§ About this exercise: Produce word for word the lines of the data below running from the one that has "def State.nodeWconf (s" to the one that has "c _ dst num) =>", inclusive, and no others.

§ Information supplied:
/-- The root decides the open superstep (R304, R314, R442, R443, R464): v the result before the limit on attempts, a the
combined arrival, held whether HOLD is asked for, limit whether ABORTLIM counts. -/
def State.decideRoot (s : State) (c : Nat) (v : Verdict) (a : Arrive) (held limit : Bool) : State :=
  let s := s.standCheckpoint c
  let x := s.ctx c
  let next := x.att + 1
  let v := if v = .abort ∧ 65535 < next then .fatal else v
  let atLimit : Bool := decide (v = .abort) && limit && next % x.abortLim == 0
  let hold : Bool := decide (v ≠ .fatal) && (x.preempt.isSome || held || atLimit)
  let ck : Bool := decide (v = .commit) && (a.ck || x.ckReq)
  let d : Decide :=
    { num := x.num, res := v, atile := a.atile, cause := a.cause, op := a.op, value := a.value, flags := a.flags,
      aflags := a.aflags ||| x.baseFlags, nextNum := if v = .commit then x.num + 1 else x.num,
      nextAtt := if v = .abort then next else if v = .commit then 0 else x.att, durable := x.durable, hold := hold, ck := ck }
  let tiles := s.ctxTiles c
  let s := s.setCtx c { x with num := d.nextNum, att := d.nextAtt, decided := some d, left := tiles, nodeVote := none,
                               baseFlags := if v = .commit then 0 else x.baseFlags,
                               cause := if v = .commit then x.cause else a.cause,
                               limit := if atLimit then some a.atile else x.limit, retried := x.retried && decide (v ≠ .commit),
                               preempt := if hold then none else x.preempt, fatal := x.fatal || decide (v = .fatal),
                               ckReq := x.ckReq && !ck, ckPending := if ck then some x.num else x.ckPending,
                               ckAcksDue := if ck then tiles.length else x.ckAcksDue }
  let ev := fun (s : State) (code : BitVec 16) (value : Nat) => s.emit x.home
    { ctx := BitVec.ofNat 32 c, ext := 0, code := code, strand := 0, unit := BitVec.ofNat 32 a.atile, value := BitVec.ofNat 64 value }
  let s := match v with
    | .commit => (s.commitRoot c x.num).meetDeps c x.num
    | _ => (s.dropTentative c x.num).dropPushes c x.num
  let s := if atLimit then
      ev s 0x0004 (next % 65536 + a.cause.toNat * 2 ^ 16 + a.code.toNat * 2 ^ 24 + x.num % 2 ^ 24 * 2 ^ 40) else s
  let s := if v = .fatal then
      (ev s 0x0005 (a.cause.toNat + (if a.irv then 2 ^ 8 else 0) + (if a.lost then 2 ^ 9 else 0) + x.num % 2 ^ 48 * 2 ^ 16)).stopInstances c
    else s
  s.passDecide c x.top d

/-- The votes that the root adds to the combined arrival: an invalid instance (R394) and a node's vote (R436). -/
def Ctx.rootVotes (x : Ctx) : List Arrive :=
  let vote := fun (t : Nat) (cause : BitVec 8) (hold : Bool) =>
    ({ arriveZero x.num with abort := true, atile := t, cause := cause, hold := hold } : Arrive)
  (match x.instanceFault x.num with | some v => [vote v cREMOTE false] | none => []) ++
    (match x.nodeVote with | some (cause, t, hold) => [vote t cause hold] | none => [])

/-- A base die has still to apply the last commit of the context (R335). -/
def State.applying (s : State) (c : Nat) : Bool := s.net.any (fun g => match g with | .baseCommit d _ _ _ => d == c | _ => false)

/-- A tile of the context is lost with its island: it never arrives (R499). -/
def State.missesTile (s : State) (c : Nat) : Bool :=
  (s.ctx c).downAt.isSome || s.clusters.any (fun e => e.2.ctx == some c && (e.2.lost || e.2.gone))

/-- The state that tile t had in context c is lost, or the tile belongs to c no more (R499). -/
def State.tileGone (s : State) (c t : Nat) : Bool :=
  let k := s.cluster (clusterOf t)
  k.ctx != some c || k.lost || k.gone

/-- The root decides when every child has arrived, once the apply flags of the last commit are there (R335), and, for a COMMIT, when the
array acknowledgements of the last commit, the pending checkpoint and the instances due allow it (R304, R336, R397, R432, R464). -/
def State.tryDecide (s : State) (c : Nat) : State :=
  let x := s.ctx c
  match x.node x.top with
  | none => s
  | some n =>
    if !x.started || x.held || x.fatal || x.done || x.decided.isSome || s.applying c || s.missesTile c || !n.kids.all (fun k => n.arrived.any (fun e => e.1 == k)) then s
    else
      let a := x.rootVotes.foldl combine2 n.combined
      if a.abort then s.decideRoot c (if a.irv || a.lost then .fatal else .abort) a a.hold true
      else if x.acksDue = 0 ∧ x.ckPending.isNone ∧ s.dueComplete c (x.num + 1) then s.decideRoot c .commit a false true
      else s

/-- An immediate decision of the open superstep (R411, R445, R538): not before the decision in flight has been run, and, for
a FATAL demanded of a held context, at the resume. -/
def State.demandNow (s : State) (c : Nat) : State :=
  let x := s.ctx c
  if !x.started || x.fatal || x.held || x.decided.isSome then s
  else
    let kept := match x.node x.top with | some n => n.combined.aflags | none => 0
    let a := { arriveZero x.num with aflags := kept }
    match x.demand with
    | none => s
    | some .force =>
      (s.setCtx c { x with demand := none }).decideRoot c .abort { a with abort := true, cause := 0xF2 } true false
    | some (.fatal cause t) =>
      (s.setCtx c { x with demand := none }).decideRoot c .fatal { a with abort := true, cause := cause, atile := t } false false

/-- A demand reaches the root (R538): a demand for FATAL stands over one for a forced abort; after FATAL none has effect. -/
def State.demandDecision (s : State) (c : Nat) (d : Demand) : State :=
  let x := s.ctx c
  if x.fatal then s
  else
    let d := match x.demand with | some (.fatal a b) => Demand.fatal a b | _ => d
    (s.setCtx c { x with demand := some d }).demandNow c

/-- SSN_MISMATCH (R303): the ATILE of this decision the spec does not state (log entry 4). -/
def State.ssnMismatch (s : State) (c : Nat) : State :=
  { s with free := s.free + 1 }.demandDecision c (.fatal cSSN ((Config.freeWord s.free).toNat % 2 ^ 27))

/-! ### Messages of the tree -/

/-- An ARRIVE reaches a node (R301, R303). -/
def State.nodeArrive (s : State) (c : Nat) (src dst : NodeId) (a : Arrive) : State :=
  let x := s.ctx c
  match x.node dst with
  | none => s
  | some n =>
    if a.num ≠ n.num then s.ssnMismatch c
    else
      let n := { n with arrived := n.arrived.filter (fun e => e.1 != src) ++ [(src, a)] }
      let s := s.setCtx c (x.setNode n)
      match n.parent with
      | none => s.tryDecide c
      | some p =>
        if n.kids.all (fun k => n.arrived.any (fun e => e.1 == k)) ∧ !n.forwarded then
          (s.setCtx c (x.setNode { n with forwarded := true })).send (.arrive c dst p n.combined)
        else s

/-- TREE_ARRIVE (R301): the ARRIVE at place State.ev.i of the messages reaches its node. -/
def execTreeArrive (s : State) : Host.Outcome State Fault Refusal :=
  match s.net[s.ev.i]? with
  | some (.arrive c src dst a) =>
    if !s.oldest s.ev.i then .next s
    else
      let u : State := { s with net := listDel s.net s.ev.i }
      if u.overtaken c src dst then .next u else .next (u.nodeArrive c src dst a)
  | _ => .next s

/-- A WITHDRAW reaches a node (R302, R303). -/
def State.nodeWithdraw (s : State) (c : Nat) (src dst : NodeId) (num : Nat) : State :=
  let x := s.ctx c
  match x.node dst with
  | none => s
  | some n =>
    if num ≠ n.num then s.ssnMismatch c
    else if !n.arrived.any (fun e => e.1 == src) then s
    else if n.forwarded then
      let s := s.setCtx c (x.setNode { n with leaving := n.leaving ++ [src] })
      match n.leaving, n.parent with
      | [], some p => s.send (.withdraw c dst p num)
      | _, _ => s
    else
      (s.setCtx c (x.setNode { n with arrived := n.arrived.filter (fun e => e.1 != src) })).send (.wconf c dst src num)

/-- TREE_WITHDRAW (R302): the WITHDRAW at place State.ev.i of the messages reaches its node. -/
def execTreeWithdraw (s : State) : Host.Outcome State Fault Refusal :=
  match s.net[s.ev.i]? with
  | some (.withdraw c src dst num) =>
    if !s.oldest s.ev.i then .next s
    else
      let u : State := { s with net := listDel s.net s.ev.i }
      if u.overtaken c src dst then .next u else .next (u.nodeWithdraw c src dst num)
  | _ => .next s

/-- A WCONF reaches a node: every withdrawing child is removed and confirmed (R302). -/
def State.nodeWconf (s : State) (c : Nat) (dst : NodeId) (num : Nat) : State :=
  let x := s.ctx c
  match x.node dst with
  | none => s
  | some n =>
    let s := s.setCtx c (x.setNode { n with
      arrived := n.arrived.filter (fun e => !n.leaving.contains e.1), forwarded := false, leaving := [] })
    n.leaving.foldl (fun u k => u.send (.wconf c dst k num)) s

/-- A WCONF reaches a tile (R305, R308): the strands whose deadline has expired end; when none does, the tile arrives again. -/
def State.tileWconf (s : State) (t : Nat) : State :=
  let x := s.tile t
  if x.bar ≠ .withdrawing then s
  else
    let s := s.setTile t { x with bar := .opened }
    let gone := strandIx.filter (s.arrivalOver t)
    let s := gone.foldl (fun u n => u.endWithdrawn t n) s
    if gone.isEmpty then s.formArrival t else s

/-- TREE_WCONF (R302, R308): the WCONF at place State.ev.i of the messages reaches a tile or a node. -/
def execTreeWconf (s : State) : Host.Outcome State Fault Refusal :=
  match s.net[s.ev.i]? with
  | some (.wconf c _ dst num) =>
    if !s.oldest s.ev.i then .next s
    else
      let u : State := { s with net := listDel s.net s.ev.i }
      match dst with
      | .tile t => .next (u.tileWconf t)
      | _ => .next (u.nodeWconf c dst num)
  | _ => .next s

/-! ### The commit and abort sequences of a tile -/

/-- The byte lies in the locked span of a next fetch (R382). -/
def Tile.spanLocked (x : Tile) (a : Nat) : Bool :=
  x.locks.any (fun l => l.use == .span && l.kind != .read && decide (l.lo ≤ a) && decide (a < l.lo + l.len))

/-- The record of a message delta (R295, R296). -/
def messageRecord (d : Delta) (eos : Bool) (l : List Byte) : List Byte :=
  recordBytes l.length (if eos then 1 else 0) 0 d.srcVt d.seq d.num l

/-- What the applied deltas of a commit have done so far: the tile, the apply flags, the deltas skipped, and the uncorrectable errors
met. -/
structure Applied where
  x     : Tile
  flags : BitVec 3
  skips : Nat
  bad   : List ErrAt
deriving DecidableEq, Repr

§ Response for this exercise:
def State.nodeWconf (s : State) (c : Nat) (dst : NodeId) (num : Nat) : State :=
  let x := s.ctx c
  match x.node dst with
  | none => s
  | some n =>
    let s := s.setCtx c (x.setNode { n with
      arrived := n.arrived.filter (fun e => !n.leaving.contains e.1), forwarded := false, leaving := [] })
    n.leaving.foldl (fun u k => u.send (.wconf c dst k num)) s

/-- A WCONF reaches a tile (R305, R308): the strands whose deadline has expired end; when none does, the tile arrives again. -/
def State.tileWconf (s : State) (t : Nat) : State :=
  let x := s.tile t
  if x.bar ≠ .withdrawing then s
  else
    let s := s.setTile t { x with bar := .opened }
    let gone := strandIx.filter (s.arrivalOver t)
    let s := gone.foldl (fun u n => u.endWithdrawn t n) s
    if gone.isEmpty then s.formArrival t else s

/-- TREE_WCONF (R302, R308): the WCONF at place State.ev.i of the messages reaches a tile or a node. -/
def execTreeWconf (s : State) : Host.Outcome State Fault Refusal :=
  match s.net[s.ev.i]? with
  | some (.wconf c _ dst num) =>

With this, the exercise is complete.